Identification and Use of Shp2 Conformational Disruptors for Cancer Treatment

This application claims the benefit of priority of U.S. provisional application number 63/658,512, filed June 11, 2024, the contents of which are herein incorporated by reference.

Currently, about 85% of protein targets are considered undruggable with the traditional drug discovery approach. Many novel strategies are being developed to overcome these and other limitations and expand the druggable protein universe.

New drug discovery platforms include small interfering RNA (siRNA), mRNA, CRISPR, PROTAC and molecular glues. Currently, drug candidates identified from these platforms are being tested in the clinic, and some of the molecules have already made it to market.

The innovation of the proposed project includes the following aspects:

1.) Protein Conformational Array (PCA) is potentially a novel drug discovery platform that uses a different mode of action in its drug candidate discovery. The PCA technology was initially developed for biologics development, including biosimilar Higher Order Structure comparability analysis (see U.S. Patent No. 10,180,434 B2, issued to Array Bridge Inc. with Xing Wang as the inventor, January 15, 2019). This has been used in novel biologics as well as biosimilar development for a decade with data accumulated demonstrating its sensitivity, specificity and systematic coverage.

Basically, overlapping peptides were chemically synthesized to cover the target protein whole sequence, each peptide was conjugated to KLH and immunize rabbits to produce polyclonal antibodies toward the peptide linear epitopes. Previous studies have shown that it only takes 3-6 amino acid residues to form one linear epitope, therefore the typical 30-amino acid peptide in theory can produce multiple linear epitope antibodies.

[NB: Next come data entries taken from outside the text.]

/-- Settles O50: by the invariant the unit's step is CLRERR's; a turn of the host keeps the error state
unless it asserts reset. -/
theorem errorStateIsSticky : Obligations.ErrorStateIsSticky := by
  intro s t hinv herr h
  obtain ⟨-, ⟨op, hop, -, hunit⟩ | ⟨-, hhost⟩⟩ := step_next h
  · obtain rfl := hinv.busy_of_err herr hop
    cases (unitStep_clrerr s).symm.trans hunit
    exact .inr ⟨rfl, rfl, .inl hop⟩
  · rcases State.hostTurn_errorKept_or_assertReset hhost with hkept | ⟨rest, hscript, hreset⟩
    · exact .inl ⟨hkept.err.trans herr, hkept.errCode⟩
    · obtain ⟨hcleared, hcode⟩ := State.assertReset_err hreset
      exact .inr ⟨hcleared, hcode, .inr ⟨rest, hscript⟩⟩

/-- Settles O58: the record after a step begins with the one before it, whoever moves. -/
theorem faultRecordOnlyGrows : Obligations.FaultRecordOnlyGrows := by
  intro s t h
  have hbegins : s.record <+: t.record := by
    obtain ⟨-, ⟨op, -, -, hunit⟩ | ⟨-, hhost⟩⟩ := step_next h
    · exact unitStep_record hunit
    · rcases State.hostTurn_errorKept_or_assertReset hhost with hkept | ⟨rest, -, hreset⟩
      · exact hkept.record
      · exact (s.errorKept_taken rest).record.trans (State.assertReset_record hreset)
  obtain ⟨l, hl⟩ := hbegins
  exact ⟨l, hl.symm⟩

end Sys2Proof.Machine
end

section
/-! O48 and O49. The faults of the commands (60 R120, R121): the check each command makes of its
operands, and that a command sets ERR exactly when its check finds a fault. -/

namespace Sys2Proof.Machine

/-! ### The checks and the table -/

/-- The fault that a command's check of its operands finds: the zero divisor of DIVFX (40 R76), the
color of CLEAR and SETPIX (41 R82, R83), the checks of the spans (41 R80), of FILLTRI (42 R92) and of
SPAN2 (42 R107). The other commands check nothing. -/
def State.commandFault (s : State) : Instr → Option FaultCode
  | .divfx => if s.opbU8 = 0 then some .divZero else none
  | .clear | .setpix => if s.badColor then some .badColor else none
  | .spantop | .spandual => s.spanFault 0
  | .spanbot => s.spanFault 1
  | .filltri => s.fillFault
  | .span2 => s.span2Fault
  | .nop | .clrerr | .mulu8 | .muls8 | .muls8u8 | .muls16u8 | .getpix => none

/-- The table of 60 R120, without the reserved bytes. -/
def faultTable : List (Instr × FaultCode) :=
  [(.divfx, .divZero), (.clear, .badColor), (.setpix, .badColor),
    (.spantop, .badColor), (.spantop, .range), (.spantop, .parity),
    (.spanbot, .badColor), (.spanbot, .range), (.spanbot, .parity),
    (.spandual, .badColor), (.spandual, .range), (.spandual, .parity),
    (.span2, .badColor), (.span2, .range), (.span2, .parity),
    (.filltri, .badColor), (.filltri, .range)]

section
variable {s t : State} {i : Instr} {c : FaultCode}

/-! ### ERR is set exactly by a check that fails -/

theorem badColor_check_eq_some : (if s.badColor then some FaultCode.badColor else none) = some c ↔
    3 < s.color ∧ .badColor = c := by
  simp

/-- A command whose check fails raises what the check found, and does nothing else (60 R121). -/
theorem exec_of_commandFault (hf : s.commandFault i = some c) : exec i s = raised s i c := by
  cases i with
  | nop | clrerr | mulu8 | muls8 | muls8u8 | muls16u8 | getpix => cases hf
  | divfx =>
    obtain ⟨hzero, hc⟩ := Option.ite_none_right_eq_some.mp hf
    cases hc
    exact exec_divfx_zero (s.opbU8_eq_zero_iff.mp hzero)
  | clear =>
    obtain ⟨hcolor, rfl⟩ := badColor_check_eq_some.mp hf
    exact carryOut_raised (State.planClear_badColor hcolor)
  | setpix =>
    obtain ⟨hcolor, rfl⟩ := badColor_check_eq_some.mp hf
    exact carryOut_raised (State.planSetpix_badColor hcolor)
  | spantop =>
    exact carryOut_raised (by rw [State.planSpantop, show s.spanFault 0 = some c from hf])
  | spanbot =>
    exact carryOut_raised (by rw [State.planSpanbot, show s.spanFault 1 = some c from hf])
  | spandual =>
    exact carryOut_raised (by rw [State.planSpandual, show s.spanFault 0 = some c from hf])
  | filltri => exact execFilltri_raised hf
  | span2 => exact execSpan2_raised hf

theorem State.drawCells_err {ws : List CellWrite} (h : s.drawCells ws = .next t) :
    t.err = s.err := by
  obtain ⟨m, u, l, rfl⟩ := State.drawCells_eq h
  rfl

/-- A legal color leaves SETPIX nothing to raise (41 R83). -/
theorem State.exists_planSetpix_ok (h : s.color ≤ 3) : ∃ ws, s.planSetpix = .ok ws := by
  by_cases hin : s.p0 < 80 ∧ s.p1 < 50
  · exact ⟨_, State.planSetpix_ok h hin.1 hin.2⟩
  · exact ⟨[], State.planSetpix_outOfRange h (by omega)⟩

theorem execGetpix_err (h : exec .getpix s = .next t) : t.err = s.err := by
  simp only [exec, execGetpix] at h
  split_ifs at h
  · cases h
    obtain ⟨l, hl⟩ :=
      (s.noteReads (readSet .getpix)).noteByteRead_eq (s.pixelAddr s.p0 s.p1)
    simp [hl]
  · cases h; simp

/-- A command whose check passes does not set ERR. -/
theorem exec_err_of_commandFault_none (hf : s.commandFault i = none) (h : exec i s = .next t)
    (herr : s.err = false) : t.err = false := by
  have hplan : ∀ {ws : List CellWrite} {p : Plan}, p = .ok ws →
      (s.noteReads (readSet i)).carryOut p = .next t → t.err = false := by
    rintro ws p rfl hdraw
    rw [State.drawCells_err hdraw, State.noteReads_err, herr]
  have hcolor : (if s.badColor then some FaultCode.badColor else none) = none → s.color ≤ 3 := by
    simp
  cases i with
  | nop => cases h; exact herr
  | clrerr => cases h; rfl
  | mulu8 | muls8 | muls8u8 | muls16u8 => cases h; simpa using herr
  | divfx =>
    rw [exec_divfx_nonzero fun hzero => by
      simp [State.commandFault, s.opbU8_eq_zero_iff.mpr hzero] at hf] at h
    cases h
    simpa using herr
  | clear => exact hplan (State.planClear_ok (hcolor hf)) h
  | setpix =>
    obtain ⟨ws, hws⟩ := State.exists_planSetpix_ok (hcolor hf)
    exact hplan hws h
  | getpix => rw [execGetpix_err h, herr]
  | spantop => exact hplan (State.planSpantop_ok (State.spanFault_none.mp hf)) h
  | spanbot => exact hplan (State.planSpanbot_ok (State.spanFault_none.mp hf)) h
  | spandual => exact hplan (State.planSpandual_ok (State.spanFault_none.mp hf)) h
  | filltri =>
    simp only [exec, execFilltri, show s.fillFault = none from hf] at h
    split at h
    · next u hdraw =>
      cases h
      rw [State.endFill_err, State.drawCells_err hdraw, State.noteReads_err, herr]
    · cases h
    · cases h
  | span2 =>
    obtain ⟨hc, h1, h0, h2, h4, h5, heven⟩ := State.span2Fault_none.mp hf
    exact hplan (State.planSpan2_ok ⟨hc, h1, h0, h2, heven⟩ h4 h5) h

/-- A command that sets ERR has raised what its check found. -/
theorem exec_sets_err (h : exec i s = .next t) (herr : s.err = false) (hset : t.err = true) :
    ∃ c, s.commandFault i = some c ∧ raised s i c = .next t := by
  cases hf : s.commandFault i with
  | none => simp [exec_err_of_commandFault_none hf h herr] at hset
  | some c => exact ⟨c, rfl, (exec_of_commandFault hf).symm.trans h⟩

/-! ### The checks find the faults of the table (60 R120) -/

theorem State.spanFault_mem {par : Nat} (h : s.spanFault par = some c) :
    c ∈ [FaultCode.badColor, .range, .parity] := by
  unfold State.spanFault at h
  split_ifs at h <;> cases h <;> decide

theorem State.span2Fault_mem (h : s.span2Fault = some c) :
    c ∈ [FaultCode.badColor, .range, .parity] := by
  unfold State.span2Fault at h
  split_ifs at h <;> cases h <;> decide

theorem State.fillFault_mem (h : s.fillFault = some c) : c ∈ [FaultCode.badColor, .range] := by
  unfold State.fillFault at h
  split_ifs at h <;> cases h <;> decide

/-- The rows of the table, command by command. -/
theorem mem_faultTable_of_spanFault : ∀ i ∈ [Instr.spantop, .spanbot, .spandual, .span2],
    ∀ c ∈ [FaultCode.badColor, .range, .parity], (i, c) ∈ faultTable := by
  decide

theorem mem_faultTable_of_fillFault :
    ∀ c ∈ [FaultCode.badColor, .range], (Instr.filltri, c) ∈ faultTable := by
  decide

theorem commandFault_mem_faultTable (hf : s.commandFault i = some c) : (i, c) ∈ faultTable := by
  cases i with
  | nop | clrerr | mulu8 | muls8 | muls8u8 | muls16u8 | getpix => cases hf
  | divfx =>
    obtain ⟨-, hc⟩ := Option.ite_none_right_eq_some.mp hf
    cases hc
    decide
  | clear | setpix =>
    obtain ⟨-, rfl⟩ := badColor_check_eq_some.mp hf
    decide
  | spantop | spanbot | spandual =>
    exact mem_faultTable_of_spanFault _ (by decide) c (State.spanFault_mem hf)
  | filltri => exact mem_faultTable_of_fillFault c (State.fillFault_mem hf)
  | span2 => exact mem_faultTable_of_spanFault _ (by decide) c (State.span2Fault_mem hf)

end

/-- No row of the table is the code 0x00. -/
theorem faultTable_ne_none : ∀ p ∈ faultTable, p.2 ≠ .none := by decide

/-- A state for each row of the table: one operand of the launch state is made illegal. The divisor and
the scanline of SPANBOT are illegal as they stand. -/
def faultingState : Instr × FaultCode → State
  | (_, .badColor) => State.reset.setData .color 4
  | (_, .range) => State.reset.setData .p0 81
  | (.spanbot, .parity) => State.reset
  | (_, .parity) => State.reset.setData .p1 1
  | (_, .divZero) | (_, .illegalCmd) | (_, .none) => State.reset

/-- In its state every row of the table is what the check finds. -/
theorem faultingState_faults : ∀ p ∈ faultTable,
    (faultingState p).err = false ∧ (faultingState p).commandFault p.1 = some p.2 := by
  decide

/-- Settles O48: a command that sets ERR has the outcome `raised`, whose record ends in the fault. -/
theorem faultsArePrecise : Obligations.FaultsArePrecise := by
  intro i s t h herr hset
  obtain ⟨c, hf, hraised⟩ := exec_sets_err h herr hset
  cases hraised
  exact ⟨rfl, faultTable_ne_none _ (commandFault_mem_faultTable hf), by simp⟩

/-- Settles O49: a command sets ERR exactly when its check finds a fault, a check finds only faults of
the table, and for each of them there is a state in which it does. -/
theorem commandsRaiseExactlyTheListedFaults : Obligations.CommandsRaiseExactlyTheListedFaults := by
  refine ⟨fun i c => ⟨?_, fun hrow => ?_⟩, fun op e s he => unitStep_error he s⟩
  · rintro ⟨s, t, herr, h, hset, rfl⟩
    obtain ⟨c, hf, hraised⟩ := exec_sets_err h herr hset
    cases hraised
    exact commandFault_mem_faultTable hf
  · obtain ⟨herr, hf⟩ := faultingState_faults (i, c) hrow
    exact ⟨faultingState (i, c), _, herr, exec_of_commandFault hf, rfl, rfl⟩

end Sys2Proof.Machine
end

section
/-! O15. The host's turn on an operation that is a hazard (70 R132, R137, R139): it takes the operation and
records it, and the step after it stops. -/

namespace Sys2Proof.Machine

section
variable {s t : State} {op : HostOp} {rest : List HostOp} {off : Offset} {a : Addr} {v : Byte}
  {pos : Nat}

/-! ### Accesses that are hazards -/

theorem State.mustWait_iff : s.mustWait = true ↔ s.busy = true ∨ s.awaiting = true := by
  simp [State.mustWait]

/-- Under reset, and while a completion is awaited, a register write is a hazard (70 R132, R137). -/
theorem State.hostWrite_hazard (h : s.inReset = true ∨ s.mustWait = true) :
    s.hostWrite off v pos = s.hazard pos :=
  if_pos (by simpa using h)

/-- Under reset every register read is a hazard, and while a completion is awaited every read but that
of STATUS (70 R132, R137). -/
theorem State.hostRead_hazard (h : s.inReset = true ∨ s.mustWait = true ∧ off ≠ 0x01) :
    s.hostRead off pos = (s.hazard pos).observe none := by
  unfold State.hostRead
  split
  · rfl
  · next hreset =>
    obtain ⟨hwait, hoff⟩ := h.resolve_left hreset
    have hstatus : off ≠ Reg.status.offset := hoff
    rw [if_neg hstatus, if_pos hwait]

/-- A memory access is a hazard under reset, and inside the framebuffer region while a completion is
awaited (70 R137, R139; log 25). -/
theorem State.memHazard_iff : s.memHazard a = true ↔
    s.inReset = true ∨ s.mustWait = true ∧ inRegion s.fbbase a = true := by
  simp [State.memHazard]

/-- An access that is a hazard is none to the platform's ranges, wherever it goes (70 R145; log 5). -/
theorem State.offRam_of_memHazard (h : s.memHazard a = true) : s.offRam a = false := by
  simp [State.offRam, h]

theorem State.hostWriteMem_hazard (h : s.memHazard a = true) :
    s.hostWriteMem a v pos = s.hazard pos := if_pos h

theorem State.hostReadMem_hazard (h : s.memHazard a = true) :
    s.hostReadMem a pos = (s.hazard pos).observe none := if_pos h

/-! ### The step that meets a hazard -/

/-- The step takes the host's operation as a hazard: recorded, and observed as no value if it is a read
(70 R137; log 1). -/
def State.StepsIntoHazard (s : State) (rest : List HostOp) : Prop :=
  step s = .next ((s.taken rest).hazard s.pos) ∨
    step s = .next (((s.taken rest).hazard s.pos).observe none)

theorem State.stepsIntoHazard_write (hturn : s.hostsTurn) (hs : s.script = op :: rest)
    (hop : s.cfg.resolve op = .write off v) (h : s.inReset = true ∨ s.mustWait = true) :
    s.StepsIntoHazard rest :=
  .inl ((step_write hturn hs hop).trans (congrArg _ (State.hostWrite_hazard (s := s.taken rest) h)))

theorem State.stepsIntoHazard_read (hturn : s.hostsTurn) (hs : s.script = op :: rest)
    (hop : s.cfg.resolve op = .read off) (h : s.inReset = true ∨ s.mustWait = true ∧ off ≠ 0x01) :
    s.StepsIntoHazard rest :=
  .inr ((step_read hturn hs hop).trans (congrArg _ (State.hostRead_hazard (s := s.taken rest) h)))

theorem State.stepsIntoHazard_writeMem (hturn : s.hostsTurn) (hs : s.script = op :: rest)
    (hop : s.cfg.resolve op = .writeMem a v) (h : s.memHazard a = true) : s.StepsIntoHazard rest :=
  .inl ((step_writeMem hturn hs hop (State.offRam_of_memHazard h)).trans
    (congrArg _ (State.hostWriteMem_hazard (s := s.taken rest) h)))

theorem State.stepsIntoHazard_readMem (hturn : s.hostsTurn) (hs : s.script = op :: rest)
    (hop : s.cfg.resolve op = .readMem a) (h : s.memHazard a = true) : s.StepsIntoHazard rest :=
  .inr ((step_readMem hturn hs hop (State.offRam_of_memHazard h)).trans
    (congrArg _ (State.hostReadMem_hazard (s := s.taken rest) h)))

/-- Under reset a `wait` is the STATUS read that 70 R132 forbids. -/
theorem State.stepsIntoHazard_wait (hturn : s.hostsTurn) (hs : s.script = op :: rest)
    (hop : s.cfg.resolve op = .wait) (hreset : s.inReset = true) : s.StepsIntoHazard rest := by
  have hread : s.hostTurn = .next ((s.taken rest).hostRead Reg.status.offset s.pos) := by
    simp [State.hostTurn, hs, hop, hreset]
  exact .inr ((step_hostsTurn hturn).trans (hread.trans
    (congrArg _ (State.hostRead_hazard (s := s.taken rest) (.inl hreset)))))
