-- ==== Sys2Proof/Machine/Dispatch.lean ====
section
/-!
DEFINITION. One arm per operation: each a direct call of that operation's meaning.
-/

namespace Sys2Proof.Machine

def exec (i : Instr) (s : State) : Host.Outcome State Fault Refusal :=
  match i with
  | .digestS len => Sys2Proof.Machine.execDigestS len s
  | .digestL len => Sys2Proof.Machine.execDigestL len s
  | .initS => Sys2Proof.Machine.execInitS s
  | .initL => Sys2Proof.Machine.execInitL s
  | .segFillS => Sys2Proof.Machine.execSegFillS s
  | .segFillL => Sys2Proof.Machine.execSegFillL s
  | .segRoomS => Sys2Proof.Machine.execSegRoomS s
  | .segRoomL => Sys2Proof.Machine.execSegRoomL s
  | .segSynthS => Sys2Proof.Machine.execSegSynthS s
  | .segSynthL => Sys2Proof.Machine.execSegSynthL s
  | .expLoadS => Sys2Proof.Machine.execExpLoadS s
  | .expLoadL => Sys2Proof.Machine.execExpLoadL s
  | .expMixS => Sys2Proof.Machine.execExpMixS s
  | .expMixL => Sys2Proof.Machine.execExpMixL s
  | .rndSeedS => Sys2Proof.Machine.execRndSeedS s
  | .rndSeedL => Sys2Proof.Machine.execRndSeedL s
  | .rndStepS => Sys2Proof.Machine.execRndStepS s
  | .rndStepL => Sys2Proof.Machine.execRndStepL s
  | .accAddS => Sys2Proof.Machine.execAccAddS s
  | .accAddL => Sys2Proof.Machine.execAccAddL s
  | .serOutS => Sys2Proof.Machine.execSerOutS s
  | .serOutL => Sys2Proof.Machine.execSerOutL s

end Sys2Proof.Machine
end

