/-! ### The rounds -/

/-- The core performs RND.STEP and has performed `k` rounds over the schedule `ws` from the words `r`. -/
structure Rounding (v : Variant) (ws : List (Word v)) (r : Oct (Word v)) (k : Nat) (s : State) : Prop where
  presented : s.presented = none
  variant : s.variant = v
  phase : s.phase = .rndStep
  counter : s.t = BitVec.ofNat 7 k
  schedule : ∀ i < v.nr, wordAt v s.W i = ws.getD i 0
  registers : regWords v s.regs = roundsOf v ws k r

section Rounding

variable {v : Variant} {ws : List (Word v)} {r : Oct (Word v)}

/-- One RND.STEP step performs one round more. -/
theorem Rounding.step {k : Nat} {s : State} (h : Rounding v ws r k s) (hk : k < v.nr) :
    ∃ x, step s = .next (((s.setRegs x).setT (BitVec.ofNat 7 (k + 1))).setPhase
        (if k + 1 = v.nr then .accAdd else .rndStep)) ∧ regWords v x = roundsOf v ws (k + 1) r := by
  have hnr := v.nr_le
  have ht : s.t.toNat = k := by rw [h.counter, toNat_counter (by omega)]
  refine ⟨regSlots v (roundsOf v ws (k + 1) r), ?_, regWords_regSlots v _⟩
  rw [step_at h.presented h.phase (by decide), h.variant, ← counter_next, ← h.counter, roundsOf, ← h.registers,
    ← h.schedule k hk, ← ht]
  exact rndStep_runs (by omega)

/-- `n + 1` RND.STEP steps complete the rounds. -/
theorem Rounding.run (n : Nat) {k : Nat} {s : State} (h : Rounding v ws r k s) (hk : k + (n + 1) = v.nr) :
    ∃ x, BusyRun (n + 1) s (((s.setRegs x).setT (BitVec.ofNat 7 v.nr)).setPhase .accAdd) ∧
      regWords v x = roundsOf v ws v.nr r := by
  induction n generalizing k s with
  | zero =>
    obtain ⟨x, hstep, hx⟩ := h.step (by omega)
    rw [if_pos hk, hk] at hstep
    exact ⟨x, .one (busy_of_phase h.phase (by decide)) hstep, hk ▸ hx⟩
  | succ n ih =>
    obtain ⟨x, hstep, hx⟩ := h.step (by omega)
    rw [if_neg (by omega)] at hstep
    have hnext : Rounding v ws r (k + 1) (((s.setRegs x).setT (BitVec.ofNat 7 (k + 1))).setPhase .rndStep) :=
      ⟨h.presented, h.variant, rfl, rfl, h.schedule, hx⟩
    obtain ⟨x', hrun, hx'⟩ := ih hnext (by omega)
    exact ⟨x', .step (busy_of_phase h.phase (by decide)) hstep hrun, hx'⟩

end Rounding

/-- From `RND_SEED` all the rounds are performed over the schedule in the core. -/
theorem rounds_run {s : State} {ws : List (Word s.variant)} (hn : s.presented = none) (hp : s.phase = .rndSeed)
    (hW : ∀ i < s.variant.nr, wordAt s.variant s.W i = ws.getD i 0) :
    ∃ x, BusyRun (1 + s.variant.nr) s (((s.setRegs x).setT (BitVec.ofNat 7 s.variant.nr)).setPhase .accAdd) ∧
      regWords s.variant x = roundsOf s.variant ws s.variant.nr (stateWords s.variant s.H) := by
  have hnr := s.variant.nr_gt
  have hseed : Machine.step s =
      .next (((s.setRegs (regSlots s.variant (stateWords s.variant s.H))).setT 0).setPhase .rndStep) :=
    (step_at hn hp (by decide)).trans (rndSeed_runs s.variant s)
  have hx : regWords s.variant (regSlots s.variant (stateWords s.variant s.H)) = stateWords s.variant s.H :=
    regWords_regSlots _ _
  generalize regSlots s.variant (stateWords s.variant s.H) = x at hseed hx
  have hrounding : Rounding s.variant ws (stateWords s.variant s.H) 0 (((s.setRegs x).setT 0).setPhase .rndStep) :=
    ⟨hn, rfl, rfl, rfl, hW, hx⟩
  obtain ⟨x', hrun, hx'⟩ := hrounding.run (s.variant.nr - 1) (by omega)
  refine ⟨x', .trans (.one (busy_of_phase hp (by decide)) hseed) ?_, hx'⟩
  rwa [Nat.sub_add_cancel (by omega)] at hrun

The distinct groups of antibodies have shown good specificity in recognizing their corresponding peptides, thus providing information for the specific regions where the epitopes have been changed. The microplate-based ELISA is measuring the linear epitope exposure on the surface of the target protein; by quantifying the amount of linear epitope exposure and distribution, one can deduce the Higher Order structure status of the protein, and earlier studies have shown that this assay can detect HOS change from any physical or chemical perturbations such as temperature, pH, oxidation and aggregation.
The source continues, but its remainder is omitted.